> [BRIEF]: Using the data below, return all lines in which "extent" appears.

> [Saved data entries]:
*** Block opens ***

-- ==== Sys2Proof/Machine/Plane.lean ====
section
/-! DEFINITION. Planes and folding (05 R93 to R102), the plane class PL and the fold class FD (12 R228 to R241). -/
namespace Sys2Proof.Machine
open Sys2Proof

/-! ## The fold word (R93, R94) -/

/-- The fields of a fold word. -/
structure FoldWord where
  s1 : Nat
  s0 : Nat
  edge : Nat
  ew : Nat
  ky : Bool
  kx : Bool
  my : Nat
  mx : Nat
  gy : Nat
  gx : Nat
  deriving DecidableEq, Repr

/-- Bits [hi:lo] of a 64-bit word. -/
def bitsOf (w : DWord) (lo n : Nat) : Nat := w.toNat / 2 ^ lo % 2 ^ n
/-- The fields of a fold word (R93). -/
def FoldWord.of (w : DWord) : FoldWord :=
  ⟨bitsOf w 24 4, bitsOf w 20 4, bitsOf w 18 2, bitsOf w 16 2, w.getLsbD 15, w.getLsbD 14,
   bitsOf w 10 4, bitsOf w 6 4, bitsOf w 3 3, bitsOf w 0 3⟩
/-- Bytes of an element. -/
def FoldWord.ewb (f : FoldWord) : Nat := 2 ^ f.ew
/-- Elements of the plane in one lane. -/
def FoldWord.locals (f : FoldWord) : Nat := 2 ^ (f.mx + f.my + f.s0 + f.s1)
/-- Registers of the plane in each lane (R94). -/
def FoldWord.nreg (f : FoldWord) : Nat := ceilDiv (f.locals * f.ewb) 4
/-- The checks of FD.SET on a word (R94, R239). -/
def foldOk (w : DWord) (width : Nat) : Bool :=
  let f := FoldWord.of w
  decide (w.toNat < 2 ^ 28) && decide (2 ^ (f.gx + f.gy) ≤ width) && decide (f.mx ≤ 10) && decide (f.my ≤ 10) &&
    decide (f.nreg ≤ 256)

/-- The coordinates of an element: x, y, s0, s1. -/
structure Coord where
  x : Nat
  y : Nat
  s0 : Nat
  s1 : Nat
  deriving DecidableEq, Repr

/-- Grid and local coordinate of a position along an axis (R96). -/
def foldAxis (crinkled : Bool) (g m c : Nat) : Nat × Nat := if crinkled then (c / m, c % m) else (c % g, c / g)
/-- The position that a grid and a local coordinate stand for. -/
def unfoldAxis (crinkled : Bool) (g m gc lc : Nat) : Nat := if crinkled then gc * m + lc else lc * g + gc
/-- fold_place (R96): lane in the replica and local element index; the register is e × EWB div 4, the byte
e × EWB mod 4. -/
def FoldWord.place (f : FoldWord) (c : Coord) : Nat × Nat :=
  let (gx, lx) := foldAxis f.kx (2 ^ f.gx) (2 ^ f.mx) c.x
  let (gy, ly) := foldAxis f.ky (2 ^ f.gy) (2 ^ f.my) c.y
  (gy * 2 ^ f.gx + gx, ((c.s1 * 2 ^ f.s0 + c.s0) * 2 ^ f.my + ly) * 2 ^ f.mx + lx)
/-- The element that a lane of the replica holds at a local index. -/
def FoldWord.coord (f : FoldWord) (lane e : Nat) : Coord :=
  { x := unfoldAxis f.kx (2 ^ f.gx) (2 ^ f.mx) (lane % 2 ^ f.gx) (e % 2 ^ f.mx)
    y := unfoldAxis f.ky (2 ^ f.gy) (2 ^ f.my) (lane / 2 ^ f.gx) (e / 2 ^ f.mx % 2 ^ f.my)
    s0 := e / 2 ^ (f.mx + f.my) % 2 ^ f.s0
    s1 := e / 2 ^ (f.mx + f.my + f.s0) }
/-- The extent of an axis. -/
def FoldWord.extent (f : FoldWord) : Axis → Nat
  | .x => 2 ^ (f.gx + f.mx)
  | .y => 2 ^ (f.gy + f.my)
  | .s0 => 2 ^ f.s0
  | .s1 => 2 ^ f.s1
/-- A coordinate along an axis. -/
def Coord.get (c : Coord) : Axis → Nat
  | .x => c.x
  | .y => c.y
  | .s0 => c.s0
  | .s1 => c.s1
/-- A coordinate along an axis set. -/
def Coord.set (c : Coord) (a : Axis) (n : Nat) : Coord :=
  match a with
  | .x => { c with x := n }
  | .y => { c with y := n }
  | .s0 => { c with s0 := n }
  | .s1 => { c with s1 := n }

/-! ## Movement and edges (R99, R100) -/

/-- src_coord (R99): edge 0 ZERO, 1 WRAP, 2 CLAMP, 3 MIRROR. -/
def srcCoord (c d : Nat) (down : Bool) (n edge : Nat) : Option Nat :=
  let j : Int := if down then (c : Int) + d else (c : Int) - d
  if 0 ≤ j ∧ j < n then some j.toNat
  else if edge = 0 then none
  else if edge = 1 then some (j % n).toNat
  else if edge = 2 then some (if j < 0 then 0 else n - 1)
  else if n = 1 then some 0
  else
    let p := 2 * (n - 1)
    let k := (j % p).toNat
    some (if k < n then k else p - k)
/-- The edge in force: the word's override, else the fold word's own (R99). -/
def edgeOf (e : EdgeSel) (f : FoldWord) : Nat :=
  match e with
  | .own => f.edge
  | .zero => 0
  | .wrap => 1
  | .clamp => 2
  | .mirror => 3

*** Block closes ***

> [OUTPUT]:
/-- The extent of an axis. -/
def FoldWord.extent (f : FoldWord) : Axis → Nat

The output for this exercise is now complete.